ABOUT THIS EXERCISE ▸
The lines to extract run from the first line of the entries through the line that contains "higher; every running"; reproduce exactly those lines and no others.

Saved entries:
-- ==== Sys2Proof/Certificates/Slice0/Obligations.lean ====
section
/-! DEFINITION. The statements for the provers, one Prop each, in the order of OBLIGATIONS.json. -/

open Sys2Proof Sys2Proof.Machine

/-- For every command and every state, a step of the state with that command at the front of its queue is exec of the command on
the state with the queue's rest. The queue of commands is the model's own (log entry 31). -/
def Obligations.FrontCommandIsTaken : Prop :=
  ∀ (c : Instr) (rest : List Instr) (s : State),
    step { s with pending := c :: rest } = exec c { s with pending := rest }

/-- With an empty queue a step answers a next state in which the timestamp counter is one higher and every marker stamp counter 8
higher; every running timer (a port's stage, backoff, debounce, silence and beacon timers, its lanes' lock timers, its marker
wait and close, its burst's schedule and probe timeouts, the framer's gap timer and the measurement in service) has one TU
less left and stays at 0, stopped and paused timers stay as they are; a port's markers are 819 TU apart with sequence numbers
that rise by one; and nothing else of the part changes that this names. That a step on an empty queue is one TU is the model's
choice (log entry 1); that no timer expires by itself is the model's choice too (log entry 2); so is the markers' free-running
count (log entry 29). -/
def Obligations.IdleStepLetsOneUnitPass : Prop :=
  ∀ s : State, s.pending = [] →
    let tick : Timer → Timer := fun x => match x with
      | .running n => .running (n - 1)
      | .stopped => .stopped
      | .paused n => .paused n
    ∃ t, step s = .next t ∧ t.timestamp = s.timestamp + 1 ∧ t.pending = [] ∧ t.plan = s.plan ∧ t.notices = s.notices
      ∧ t.frameErrors = s.frameErrors ∧ t.mli = { s.mli with gapTimer := tick s.mli.gapTimer }
      ∧ t.monitor = { s.monitor with engine := s.monitor.engine.map fun m => { m with left := tick m.left } }
      ∧ ∀ p : Fin 32, (t.port p).deskew.stampCounter = (s.port p).deskew.stampCounter + 8
        ∧ (t.port p).state = (s.port p).state ∧ (t.port p).verdict = (s.port p).verdict
        ∧ (t.port p).neighbor = (s.port p).neighbor ∧ (t.port p).counters = (s.port p).counters
        ∧ ((s.port p).markers.since < 818 → (t.port p).markers = ⟨(s.port p).markers.since + 1, (s.port p).markers.sequence⟩)
        ∧ ((s.port p).markers.since = 818 → (t.port p).markers = ⟨0, (s.port p).markers.sequence + 1⟩)
        ∧ (t.port p).stageTimer = tick (s.port p).stageTimer ∧ (t.port p).backoffTimer = tick (s.port p).backoffTimer
        ∧ (t.port p).debounce = tick (s.port p).debounce ∧ (t.port p).silence = tick (s.port p).silence
        ∧ (t.port p).tx = { (s.port p).tx with beaconTimer := tick (s.port p).tx.beaconTimer }
        ∧ (∀ l : Fin 4, (t.port p).lane l = { (s.port p).lane l with lockTimer := tick ((s.port p).lane l).lockTimer })
        ∧ (t.port p).deskew.waitTimer = tick (s.port p).deskew.waitTimer
        ∧ (t.port p).deskew.closeTimer = tick (s.port p).deskew.closeTimer
        ∧ (t.port p).deskew.lanes = (s.port p).deskew.lanes ∧ (t.port p).deskew.phase = (s.port p).deskew.phase
        ∧ (t.port p).burst.running = (s.port p).burst.running ∧ (t.port p).burst.requested = (s.port p).burst.requested
        ∧ (t.port p).burst.schedule = tick (s.port p).burst.schedule
        ∧ (∀ k : Fin 8, (t.port p).burst.probes.get k =
            { (s.port p).burst.probes.get k with timeout := tick ((s.port p).burst.probes.get k).timeout })

/-- After power-on reset the plan is EMPTY with nothing written and generation and epoch 0, the device UNCONFIGURED with default
parameters and notices disabled, every port DISABLED with clear flags, no attempt, no last failure, an EMPTY neighbor record,
a NONE verdict, lanes at setting 16, an IDLE alignment, trim 0 and counters 0; the Lane Monitor, the queues and the frame-
error counter are empty. This state meets every law that the invariants below keep. Values the manual does not state are not
in this statement, those of log entry 45 (the other fields of an EMPTY record) among them. -/
def Obligations.ResetStateIsAsStated : Prop :=
  (State.reset.plan.state = .empty ∧ State.reset.plan.overrides = [] ∧ State.reset.plan.cursor = 0
      ∧ State.reset.plan.generation = 0 ∧ State.reset.plan.epoch = 0
      ∧ ∀ p : Fin 32, State.reset.plan.entries.get p = none ∧ State.reset.plan.changed.get p = false
        ∧ State.reset.plan.cache.get p = absentEffective)
    ∧ (State.reset.mli.device = .unconfigured ∧ State.reset.mli.notify = false ∧ State.reset.mli.framer = .hunting
      ∧ State.reset.mli.queue = [] ∧ State.reset.mli.replies = [] ∧ State.reset.mli.sending = none
      ∧ State.reset.mli.params.chassisId = 0 ∧ State.reset.mli.params.beaconInterval = 5
      ∧ State.reset.mli.params.silenceLimit = 4 ∧ State.reset.mli.params.sidebandTimeout = 200
      ∧ State.reset.mli.params.laneLockTimeout = 20 ∧ State.reset.mli.params.alignTimeout = 50
      ∧ State.reset.mli.params.verifyTimeout = 500 ∧ State.reset.mli.params.presenceDebounce = 50
      ∧ State.reset.mli.params.backoffBase = 10 ∧ State.reset.mli.params.backoffCap = 1280
      ∧ State.reset.mli.params.eqMethod = .hold ∧ State.reset.mli.params.eqPassMv = 120
      ∧ State.reset.mli.params.eqMinWindow = 4 ∧ State.reset.mli.params.holdPoint = .none
      ∧ State.reset.mli.params.cableDelays.cells = [4350, 4450, 4900, 5000, 5000, 5000, 5000, 5000])
    ∧ (∀ p : Fin 32, (State.reset.port p).state = .disabled ∧ (State.reset.port p).flags = 0
      ∧ (State.reset.port p).retryCount = 0 ∧ (State.reset.port p).attempt = 0 ∧ (State.reset.port p).highMark = 0
      ∧ (State.reset.port p).ready = false ∧ (State.reset.port p).present = false
      ∧ (State.reset.port p).lastFailure = none ∧ (State.reset.port p).stageTimer = .stopped
      ∧ (State.reset.port p).backoffTimer = .stopped ∧ (State.reset.port p).silence = .stopped
      ∧ (State.reset.port p).neighbor.status = .empty ∧ (State.reset.port p).neighbor.identity = none
      ∧ (State.reset.port p).neighbor.expected = none ∧ (State.reset.port p).neighbor.kept = none
      ∧ (State.reset.port p).neighbor.ready = false ∧ (State.reset.port p).neighbor.length = none
      ∧ (State.reset.port p).neighbor.unmeasured = false ∧ (State.reset.port p).neighbor.suspect = false
      ∧ (State.reset.port p).neighbor.captureAttempt = 0 ∧ (State.reset.port p).verdict.cls = .none
      ∧ (State.reset.port p).verdict.codes = [] ∧ (State.reset.port p).deskew.phase = .idle
      ∧ (State.reset.port p).deskew.keptMask = 0 ∧ (State.reset.port p).trim = 0
      ∧ (State.reset.port p).burst = Burst.reset ∧ (State.reset.port p).summary = RangingSummary.reset
      ∧ (State.reset.port p).counters.values = [0, 0, 0, 0, 0, 0, 0, 0, 0]
      ∧ ∀ l : Fin 4, ((State.reset.port p).lane l).state = .idle ∧ ((State.reset.port p).lane l).current = 16
        ∧ ((State.reset.port p).lane l).previous = 16 ∧ ((State.reset.port p).lane l).forced = none
        ∧ ((State.reset.port p).lane l).marker = .none)
    ∧ (State.reset.monitor.engine = none ∧ State.reset.monitor.queue = [] ∧ State.reset.monitor.jobs = []
      ∧ State.reset.monitor.runCount = 0 ∧ State.reset.monitor.sequence = 0 ∧ State.reset.notices = []
      ∧ State.reset.frameErrors = 0 ∧ State.reset.timestamp = 0)
    ∧ State.reset.settled ∧ State.reset.linkBounds ∧ distinctNotices State.reset.notices ∧ State.reset.retryLaw
    ∧ State.reset.bearingLaw ∧ State.reset.plan.inRange ∧ State.reset.params.inRange ∧ State.reset.deviceLaw
    ∧ State.reset.presenceLaw ∧ State.reset.silentLaw ∧ State.reset.neighborLaw ∧ State.reset.distinctPeers
    ∧ State.reset.stageLaw

/-- Every step keeps this: no sideband transmitter is free while an ECHO, a PROBE or a beacon waits; the outbound transmitter is
not free while a reply waits, or a notice with transmission enabled; the head request waits only while it cannot be
dispatched; and no port waits in PLAN_WAIT under a CLOSED plan. -/
def Obligations.EventsFinishWhatTheyMakeDue : Prop :=
  ∀ s t : State, s.settled → step s = .next t → t.settled

/-- Every step keeps this: at most 4 requests wait, at most 4 QUEUE_FULL replies and at most one reply to a dispatched request
wait, and no two queued notices have the same kind and subject. -/
def Obligations.QueuesKeepTheirBounds : Prop :=
  ∀ s t : State, (s.linkBounds ∧ distinctNotices s.notices) → step s = .next t → (t.linkBounds ∧ distinctNotices t.notices)

/-- Every step keeps this: a port's retry count never exceeds the retry limit of its cached effective expectation, and under
MANUAL recovery it is 0. Failures, plan closes that lower a limit and resets are among the steps. -/
def Obligations.RetryCountStaysWithinItsLimit : Prop :=
  ∀ s t : State, s.retryLaw → step s = .next t → t.retryLaw

/-- Every step keeps this: each port in READY_WAIT, in HELD at VERIFY or in ACTIVE (so each port whose TRAFFIC_EN is asserted)
holds a verdict of class PASS or WARN, a port's READY flag is set exactly in READY_WAIT and in ACTIVE, and a pending flag is
set only at a verdict-bearing port while the plan is not CLOSED. -/
def Obligations.ReadyPortsHoldAPassingVerdict : Prop :=
  ∀ s t : State, s.bearingLaw → step s = .next t → t.bearingLaw

/-- Every step keeps this: the load cursor is at most 32, at most 16 overrides are held, every written entry, override and cached
record holds fields in the ranges of Tables 1-6 and 1-7, a label of 1 to 16 bytes among them (no refused value is ever
stored), every parameter lies in its range of Table 9-2 with the backoff cap at or above the base, and the device is RUNNING
exactly while its chassis_id is not 0. -/
def Obligations.StoredValuesStayInRange : Prop :=
  ∀ s t : State, (s.plan.inRange ∧ s.params.inRange ∧ s.deviceLaw) → step s = .next t → (t.plan.inRange ∧ t.params.inRange ∧ t.deviceLaw)

/-- Every step keeps this: a port is DISABLED exactly when its ADMIN_ENABLE is clear or the device is not RUNNING; a port in
WAIT_CABLE has no settled cable and a port that sends frames has one; and in DISABLED and WAIT_CABLE no frame waits, the
receiver is off and no stage, backoff, silence or beacon timer runs. -/
def Obligations.PortsFollowEnableAndPresence : Prop :=
  ∀ s t : State, (s.presenceLaw ∧ s.silentLaw) → step s = .next t → (t.presenceLaw ∧ t.silentLaw)

/-- Every step keeps this: the neighbor record of a port in LANE_LOCK through ACTIVE or in HELD is CURRENT, a CURRENT record
belongs to such a port or to one in SIDEBAND, a record has an identity exactly when it is not EMPTY, and no two ports in
READY_WAIT, HELD at VERIFY or ACTIVE (so no two ACTIVE ports) have CURRENT records naming the same peer chassis and peer port. -/
def Obligations.BearingPortsHaveDistinctPeers : Prop :=
  ∀ s t : State, (s.neighborLaw ∧ s.distinctPeers) → step s = .next t → (t.neighborLaw ∧ t.distinctPeers)

/-- Every step keeps this: a Deskew Unit waits for markers or collects exactly while its port is in ALIGN, its kept mask is fixed
only while its port is in VERIFY, in HELD at ALIGN or VERIFY or in ACTIVE, and a probe burst runs exactly while its port is in
RANGING. -/
def Obligations.StagesOwnTheirUnits : Prop :=
  ∀ s t : State, s.stageLaw → step s = .next t → t.stageLaw

/-- For every plan entry with a 16-byte label, every override, every list of parameter pairs, and every number that fits its
field, reading the payload bytes that the request lays out gives the operand back. For every kind and fields of a sideband
frame, reading its 32 bytes gives them back, its line starts with 0x3C and 0xE1 and has 272 bits; flag bits 2 to 7 and byte 29
are ignored; and 32 bytes make the command of their kind exactly when the CRC checks, the kind is 1, 2 or 3, the sender
chassis is not 0 and the sender port is 31 or less, and a rejected frame otherwise. A frame whose sender stops early is
completed with ones. For every frame of at most 248 payload bytes and every state whose framer is HUNTING: receiving the bytes
that the frame has on the line one after another, each with its stop bit high, ends in the state of MANAGEMENT_FRAME_ARRIVAL
of that frame. The framer so finds the length, collects to the last CRC byte, checks the CRC and hands on tag, kind and
payload unchanged. That the byte row itself completes the frame is the model's reading (log entry 6). -/
def Obligations.BytesSpellWhatTheyCarry : Prop :=
  ((∀ (a : Byte) (e : RawPlanEntry), e.label.length = 16 → readPlanEntry (a :: 1 :: rawEntryBytes e) = e)
      ∧ (∀ o : RawOverride, readOverride (0 :: rawOverrideBytes o) = o)
      ∧ (∀ pairs : List (Byte × BitVec 48),
          readPairs ((pairs.flatMap pairBytes).length / 7) (pairs.flatMap pairBytes) = pairs)
      ∧ (∀ len n : Nat, n < 256 ^ len → readNumber (numberBytes len n) = n ∧ (numberBytes len n).length = len)
      ∧ (∀ (kind : FrameKind) (f : SidebandFrame), readSideband (sidebandBytes kind f) = some (kind, f)
          ∧ (sidebandBytes kind f).length = 32 ∧ (sidebandLineBits kind f).length = 272
          ∧ (sidebandLineBytes kind f).take 2 = [0x3C, 0xE1] ∧ (sidebandLineBits kind f).take 8 =
            [false, false, true, true, true, true, false, false])
      ∧ (∀ (bytes : List Byte) (x : Byte), readFrame (bytes.set 29 x) = readFrame bytes
          ∧ (x.getLsbD 0 = (byteAt bytes 1).getLsbD 0 → x.getLsbD 1 = (byteAt bytes 1).getLsbD 1 →
            readFrame (bytes.set 1 x) = readFrame bytes))
      ∧ (∀ (p : Fin 32) (lag : Fin 126) (bytes : List Byte), bytes.length = 32 →
          let f := readFrame bytes
          let valid := crc16 (bytes.take 30) = byteAt bytes 30 ++ byteAt bytes 31 ∧ f.senderChassis ≠ 0 ∧ f.senderPort.toNat ≤ 31
          (valid → byteAt bytes 0 = 1 → sidebandCommand p lag bytes = .beaconReceived p f)
          ∧ (valid → byteAt bytes 0 = 2 → sidebandCommand p lag bytes = .probeReceived p f)
          ∧ (valid → byteAt bytes 0 = 3 → sidebandCommand p lag bytes = .echoReceived p f lag)
          ∧ (¬ valid ∨ byteAt bytes 0 = 0 ∨ 3 < (byteAt bytes 0).toNat → sidebandCommand p lag bytes = .sidebandFrameRejected p)
          ∧ ∀ n : Nat, n ≤ 32 → sidebandCommand p lag (bytes.take n)
              = sidebandCommand p lag (bytes.take n ++ List.replicate (32 - n) 0xFF)))
  ∧ (∀ (s : State) (f : Frame), f.payload.length ≤ 248 → s.mli.framer = .hunting →
      .next (f.lineBytes.foldl (fun t b => t.receiveByte b true) s)
        = exec (.managementFrameArrival f.tag f.kind f.payload) s)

RESPONSE AREA ▸
-- ==== Sys2Proof/Certificates/Slice0/Obligations.lean ====
section
/-! DEFINITION. The statements for the provers, one Prop each, in the order of OBLIGATIONS.json. -/

open Sys2Proof Sys2Proof.Machine

/-- For every command and every state, a step of the state with that command at the front of its queue is exec of the command on
the state with the queue's rest. The queue of commands is the model's own (log entry 31). -/
def Obligations.FrontCommandIsTaken : Prop :=
  ∀ (c : Instr) (rest : List Instr) (s : State),
    step { s with pending := c :: rest } = exec c { s with pending := rest }

/-- With an empty queue a step answers a next state in which the timestamp counter is one higher and every marker stamp counter 8
higher; every running timer (a port's stage, backoff, debounce, silence and beacon timers, its lanes' lock timers, its marker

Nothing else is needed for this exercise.